In the laboratory, under the leadership of Vladimir Kotelnikov, a new “mosaic” type telephone encoder was developed, which combined the frequency transformations of a speech signal with the permutation of its segments in time. The highlight of the apparatus was the dynamic transformation, which varied according to the law of the distribution of random variables, which was extremely difficult to decipher even to high-class specialists. The system produced quasi-random permutations of hundred-millisecond segments of speech, which were known only to the recipient, as well as two frequency bands with speech signal inversion.
Another brainchild of Kotelnikov’s group was the USSR’s first vocal vocoder, whose name comes from the English combination of voice coder, the voice coder.

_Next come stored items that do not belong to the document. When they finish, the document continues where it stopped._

@[simp] theorem endCluster_ownRegs (cluster : Nat) : (s.endCluster cluster).ownRegs = s.ownRegs := by
  unfold State.endCluster
  split <;> simp

@[simp] theorem endTeam_ownRegs (team : Nat) : (s.endTeam team).ownRegs = s.ownRegs := by
  unfold State.endTeam
  split <;> simp

@[simp] theorem endFibre_ownRegs (f : FibId) : (s.endFibre f).ownRegs = s.ownRegs := by
  unfold State.endFibre
  split <;> simp

@[simp] theorem sweepN_ownRegs (n : Nat) : (s.sweepN n).ownRegs = s.ownRegs := by
  induction n generalizing s with
  | zero => rfl
  | succ n ih =>
    unfold State.sweepN
    split <;> simp [ih]

@[simp] theorem sweep_ownRegs : s.sweep.ownRegs = s.ownRegs := by
  simp [State.sweep]

/-! ### Sibling cells -/

@[simp] theorem readCell_ownRegs (sha : Nat) : (s.readCell sha).2.ownRegs = s.ownRegs := by
  simp [State.readCell]

@[simp] theorem putCell_ownRegs (sha dpa part : Nat) (c : SibCell) :
    (s.putCell sha dpa part c).ownRegs = s.ownRegs := by
  simp [State.putCell]

/-! ### What an operation does when it is performed -/

@[simp] theorem putBlock_ownRegs (t : Team) (a : Word) (ws : List W32) : (s.putBlock t a ws).ownRegs = s.ownRegs := by
  simp [State.putBlock]

@[simp] theorem releaseFor_ownRegs (o : MemOp) : (s.releaseFor o).ownRegs = s.ownRegs := by
  simp [State.releaseFor]

@[simp] theorem acquireFor_ownRegs (o : MemOp) : (s.acquireFor o).ownRegs = s.ownRegs := by
  simp [State.acquireFor]

@[simp] theorem onward_ownRegs (o : MemOp) : (s.onward o).ownRegs = s.ownRegs := by
  simp [State.onward]

@[simp] theorem getLoc_ownRegs (g : Agent) (l : Loc) (home : Bool) (n : Nat) :
    (s.getLoc g l home n).2.ownRegs = s.ownRegs := by
  unfold State.getLoc
  repeat' split
  all_goals simp

@[simp] theorem spadStore_ownRegs (t o : Nat) (bs : List Byte) (p : Bool) :
    (s.spadStore t o bs p).ownRegs = s.ownRegs := by
  simp [State.spadStore]

@[simp] theorem putLoc_ownRegs (g : Agent) (l : Loc) (home : Bool) (n v : Nat) (p : Bool) :
    (s.putLoc g l home n v p).ownRegs = s.ownRegs := by
  unfold State.putLoc
  split <;> simp

@[simp] theorem useSealed_ownRegs (pod : Nat) (c : Sector) : (s.useSealed pod c).ownRegs = s.ownRegs := by
  unfold State.useSealed
  repeat' split
  all_goals simp

@[simp] theorem loadNat_ownRegs (o : MemOp) (l : Loc) (n : Nat) : (s.loadNat o l n).2.ownRegs = s.ownRegs := by
  unfold State.loadNat
  repeat' split
  all_goals simp

@[simp] theorem latch_ownRegs : s.latch.ownRegs = s.ownRegs := by
  simp [State.latch]

@[simp] theorem deliver_ownRegs (o : MemOp) (regs : List (Opnd × RegCell)) (preds : List (Fin 8 × Bool)) :
    (s.deliver o regs preds).ownRegs = s.ownRegs := by
  unfold State.deliver
  dsimp only
  rw [modFib_ownRegs, foldl_ownRegs]
  intro s r
  repeat' split
  all_goals simp

@[simp] theorem tookHome_ownRegs (o : MemOp) : (s.tookHome o).ownRegs = s.ownRegs := by
  simp [State.tookHome]

@[simp] theorem homeTrap_ownRegs (o : MemOp) (code : Nat) (took : Bool) :
    (s.homeTrap o code took).ownRegs = s.ownRegs := by
  simp [State.homeTrap]

@[simp] theorem poisonLoad_ownRegs (o : MemOp) (p : Bool) : (s.poisonLoad o p).ownRegs = s.ownRegs := by
  unfold State.poisonLoad
  split <;> simp

@[simp] theorem endLoad_ownRegs (o : MemOp) (regs : List (Opnd × RegCell)) :
    (s.endLoad o regs).ownRegs = s.ownRegs := by
  unfold State.endLoad
  split <;> simp

@[simp] theorem leaveReplica_ownRegs (o : MemOp) (rep : Bool) : (s.leaveReplica o rep).ownRegs = s.ownRegs := by
  simp [State.leaveReplica]

@[simp] theorem loadSpan_ownRegs (o : MemOp) (l : Loc) (n : Nat) : (s.loadSpan o l n).2.ownRegs = s.ownRegs := by
  unfold State.loadSpan
  split <;> simp

@[simp] theorem tookPort_ownRegs (o : MemOp) : (s.tookPort o).ownRegs = s.ownRegs := by
  unfold State.tookPort
  split <;> simp

@[simp] theorem readPart_ownRegs (o : MemOp) (j : Nat) : (s.readPart o j).2.ownRegs = s.ownRegs := by
  unfold State.readPart
  split <;> simp

@[simp] theorem readParts_ownRegs (o : MemOp) (js : List Nat) : (s.readParts o js).2.ownRegs = s.ownRegs := by
  unfold State.readParts
  rw [foldl_snd_ownRegs]
  intro p j
  dsimp only
  split <;> simp

@[simp] theorem performLoad_ownRegs (o : MemOp) : (s.performLoad o).ownRegs = s.ownRegs := by
  simp [State.performLoad]

@[simp] theorem endStore_ownRegs (o : MemOp) : (s.endStore o).ownRegs = s.ownRegs := by
  simp [State.endStore]

@[simp] theorem writePart_ownRegs (o : MemOp) (j : Nat) : (s.writePart o j).ownRegs = s.ownRegs := by
  unfold State.writePart
  repeat' split
  all_goals simp

@[simp] theorem performStore_ownRegs (o : MemOp) : (s.performStore o).ownRegs = s.ownRegs := by
  simp [State.performStore]

@[simp] theorem shading_ownRegs (o : MemOp) (f : State → State) (h : ∀ s, (f s).ownRegs = s.ownRegs) :
    (s.shading o f).ownRegs = s.ownRegs := by
  simp [State.shading, h]

@[simp] theorem applyAtom_ownRegs (g : Agent) (l : Loc) (home : Bool) (op : AtomOp) (wide : Bool) (b c : RegCell) :
    (s.applyAtom g l home op wide b c).2.ownRegs = s.ownRegs := by
  simp [State.applyAtom]

@[simp] theorem endAtom_ownRegs (o : MemOp) (d : Option Opnd) (ps : Fin 8) (op : AtomOp) (old : RegCell) (ok : Bool) :
    (s.endAtom o d ps op old ok).ownRegs = s.ownRegs := by
  simp [State.endAtom]

@[simp] theorem performAtoms_ownRegs (os : List MemOp) : (s.performAtoms os).ownRegs = s.ownRegs := by
  refine foldl_ownRegs _ (fun s o => ?_) os s
  split
  · simp
  · rfl

@[simp] theorem lockTrap_ownRegs (o : MemOp) : (s.lockTrap o).ownRegs = s.ownRegs := by
  simp [State.lockTrap]

theorem combine_ownRegs {s t : State} {o : MemOp} {dpa : Nat} {op : AtomOp} {wide : Bool}
    (h : s.combine o dpa op wide = some t) : t.ownRegs = s.ownRegs := by
  unfold State.combine at h
  dsimp only at h
  split at h
  · cases h
    simp
  · split at h
    · cases h
    · cases h
      simp

@[simp] theorem applyComb_ownRegs (pod : Nat) (c : Comb) : (s.applyComb pod c).ownRegs = s.ownRegs := by
  unfold State.applyComb
  dsimp only
  split <;> simp

@[simp] theorem flushComb_ownRegs (pod : Nat) : (s.flushComb pod).ownRegs = s.ownRegs := by
  simp [State.flushComb]

@[simp] theorem performRed_ownRegs (o : MemOp) (op : AtomOp) (wide : Bool) (b : RegCell) :
    (s.performRed o op wide b).ownRegs = s.ownRegs := by
  unfold State.performRed
  dsimp only
  split
  · split
    · split
      · next h => simp [combine_ownRegs h]
      · simp
    · simp
  · simp

@[simp] theorem performFence_ownRegs (o : MemOp) : (s.performFence o).ownRegs = s.ownRegs := by
  simp [State.performFence]

@[simp] theorem performLines_ownRegs (o : MemOp) (inv : Bool) (lines : List Nat) :
    (s.performLines o inv lines).ownRegs = s.ownRegs := by
  simp [State.performLines]

@[simp] theorem setGranules_ownRegs (t lo n : Nat) (b : Bool) : (s.setGranules t lo n b).ownRegs = s.ownRegs := by
  simp [State.setGranules]

@[simp] theorem deliverSaved_ownRegs (o : MemOp) (regs : List (Opnd × RegCell)) :
    (s.deliverSaved o regs).ownRegs = s.ownRegs := by
  simp [State.deliverSaved]

@[simp] theorem performFe_ownRegs (o : MemOp) : (s.performFe o).ownRegs = s.ownRegs := by
  unfold State.performFe
  split <;> simp

@[simp] theorem performSet_ownRegs (o : MemOp) (set : Bool) (n : Nat) : (s.performSet o set n).ownRegs = s.ownRegs := by
  unfold State.performSet
  split <;> simp

@[simp] theorem performQuery_ownRegs (o : MemOp) (d : Option Opnd) : (s.performQuery o d).ownRegs = s.ownRegs := by
  unfold State.performQuery
  split <;> simp

@[simp] theorem endSld_ownRegs (o : MemOp) (d : Option Opnd) (v : RegCell) (tk : Word) :
    (s.endSld o d v tk).ownRegs = s.ownRegs := by
  simp [State.endSld]

@[simp] theorem endSst_ownRegs (o : MemOp) (d : Option Opnd) (quiet : Bool) (st : Nat) :
    (s.endSst o d quiet st).ownRegs = s.ownRegs := by
  simp [State.endSst]

@[simp] theorem endSrec_ownRegs (o : MemOp) (d : Option Opnd) (ps : Fin 8) (tk : RegCell) (ok : Bool) :
    (s.endSrec o d ps tk ok).ownRegs = s.ownRegs := by
  simp [State.endSrec]

@[simp] theorem exhausted_ownRegs (o : MemOp) : (s.exhausted o).ownRegs = s.ownRegs := by
  simp [State.exhausted]

@[simp] theorem performSib_ownRegs (o : MemOp) : (s.performSib o).ownRegs = s.ownRegs := by
  unfold State.performSib
  dsimp only
  repeat' split
  all_goals simp

@[simp] theorem performMove_ownRegs (o : MemOp) : (s.performMove o).ownRegs = s.ownRegs := by
  unfold State.performMove
  dsimp only
  repeat' split
  all_goals simp

@[simp] theorem send_ownRegs (o : MemOp) : (s.send o).ownRegs = s.ownRegs := by
  simp [State.send]

@[simp] theorem performFill_ownRegs (o : MemOp) (rep : Option (Nat × Nat)) :
    (s.performFill o rep).ownRegs = s.ownRegs := by
  unfold State.performFill
  split
  · dsimp only
    rw [finish_ownRegs, foldl_ownRegs]
    intro s b
    split
    · split <;> simp
    · rfl
  · simp

@[simp] theorem performHere_ownRegs (o : MemOp) : (s.performHere o).ownRegs = s.ownRegs := by
  unfold State.performHere
  split <;> simp

@[simp] theorem endAsk_ownRegs (o : MemOp) (v : SecVal) : (s.endAsk o v).ownRegs = s.ownRegs := by
  unfold State.endAsk
  repeat' split
  all_goals simp

@[simp] theorem unanswered_ownRegs (o : MemOp) : (s.unanswered o).ownRegs = s.ownRegs := by
  unfold State.unanswered
  split <;> simp

@[simp] theorem performPart_ownRegs (n j : Nat) : (s.performPart n j).ownRegs = s.ownRegs := by
  unfold State.performPart
  repeat' split
  all_goals simp

@[simp] theorem keepSealed_ownRegs (o : MemOp) (n : Nat) (bytes : List Byte) (p : List Bool) :
    (s.keepSealed o n bytes p).2.ownRegs = s.ownRegs := by
  unfold State.keepSealed
  split <;> simp

@[simp] theorem answerParts_ownRegs (o : MemOp) (bytes : List Byte) (p : List Bool) :
    (s.answerParts o bytes p).2.ownRegs = s.ownRegs := by
  simp [State.answerParts]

The device was brought to the current prototype, which was tested and demonstrated the fundamental possibility of compressing the speech signal. Kotelnikov wrote in this connection: “In order to make it more difficult to decipher the transmitted speech, it was important to make the“ segments ”into which we split it, as short as possible. And this is a problem, because then the quality of transmitted speech deteriorated. I began to think about how to convey the speech is not all completely, but somehow compress its spectrum. He began to look at the spectrum of sounds in order to understand which frequencies determine ... At this time, reference to Homer Dudley's article, published in October 1940 of the year, said that he had made a speech transducer - vocoder. I rushed to look, but it turned out that nothing concrete was written there. But still it was very useful: he has the same idea, which means that we are on the right track. So we started making our vocoder. And just before the war, we already had its prototype working. True, while he was still “speaking” in a bad “trembling voice.”
To be continued ...
Based on:
Babash A.V., et al. On the Development of Cryptography in the 19th Century // Information Security, #5, 2003.
Astrakhan V. I., Gusev V. V. Formation and development of government communication in Russia, 1996.
Astrakhan V.I., Pavlov V.V., Chernega V.G. Governmental Telecommunications stories Russia. Part of 1, 2001.
Klepov A. Information weapon Stalin.